TASK STATEMENT
Below are some records. Print exactly the lines between the one holding "operator's session. -/" and the one holding "notif := 0, kept", inclusive, and nothing else.
===== EXERCISE MATERIAL
-- ==== Sys2Proof/Tests/Slice0.lean ====
section
/-! SUPPORT. The model's own tests: ill-formed commands that the check refuses, states that meet the hypotheses of the
statements, and results of single steps worked out from the spec. -/

namespace Sys2Proof.Tests

-- One check at a time: each waiting check holds a thread.
set_option Elab.async false

open Sys2Proof Sys2Proof.Machine

/-- A quota record with every field at its highest value (R350). -/
def fullQuota (owner : Nat) : BitVec 1024 :=
  (quotaTable true).foldl (fun r q => setQuota r q.1 q.2.1 q.2.2.1) (setQuota (setQuota 0 0 2 owner) 2 1 0xFF)

/-- The module with traffic up, the operator claimed, and nothing else: time 100 s. -/
def up : State :=
  { State.reset with
    power := { Power.reset with
      phase := .trafficReady, state := .run, clock := 100000000000, vin := 48000, vinMin := 48000, bank := 48000,
      bankReady := true, refclk := true, pwrEn := true, pgood := true, pllLocked := true, dramReady := true, epoch := 1, epochL := 1 }
    dram := { Dram.reset with trained := true }
    trust := { Trust.reset with slots := [(operatorId, { Slot.free with state := .claimed, quota := fullQuota operatorId, key := some 7 })] } }

/-- What a step left; the state at shipment where it stopped. -/
def after : Out → State
  | .next s => s
  | _ => State.reset

/-- A persistent task's thread at its third instruction. -/
def worker : Thread :=
  { Thread.idle with task := .persistent 0 0, first := true, size := 4096, pc := 8, npc := 12, prio := 5 }

/-- The module with one thread running, the first of PE 0 of Pan 0. -/
def alone (x : Thread) : State := { up with threads := [(0, x)] }

/-- The decidable parts of `Ready`. -/
theorem ready_of {s : State} {t : Nat} {slotOk : Bool} {srcs : List (BitVec 5)}
    (h : okTid t = true ∧ canIssue s t = true ∧ (s.thread t).issuedRegs = none ∧ fetchBad s t = false ∧
      (s.thread t).dslot = false ∧ guarded (s.thread t) = false) : Ready s t slotOk srcs :=
  ⟨h.1, h.2.1, h.2.2.1, h.2.2.2.1, fun k => absurd k (by rw [h.2.2.2.2.1]; decide), fun k => absurd k (by rw [h.2.2.2.2.2]; decide)⟩

theorem witness_ready (srcs : List (BitVec 5)) (slotOk : Bool) : Ready (alone worker) 0 slotOk srcs :=
  ready_of (by decide +kernel)

/-- The operator's session. -/
def opSession : Session :=
  { owner := some operatorId, established := true, reqKey := 1, rspKey := 2, reqIv := 3, rspIv := 4, high := 1, window := 1,
    notif := 0, kept := [], log := [], via := .usb 0, lastMessage := 0, transcript := 0 }

/-- A command packet of session 1, waiting. -/
def request (opcode tenant : Nat) : Entry :=
  { session := 1, seq := 1, opcode := opcode, flags := 0, tenant := tenant, version := 1, cookie := 0, limit := 0, deadline := 0,
    acceptedAt := 0, via := .usb 0, payload := [], heir := none, ack := none, extended := false, progressAt := 0, stage := .waiting,
    committed := false, orphan := false }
==========
ANSWER TO THIS PROBLEM
/-- The operator's session. -/
def opSession : Session :=
  { owner := some operatorId, established := true, reqKey := 1, rspKey := 2, reqIv := 3, rspIv := 4, high := 1, window := 1,
    notif := 0, kept := [], log := [], via := .usb 0, lastMessage := 0, transcript := 0 }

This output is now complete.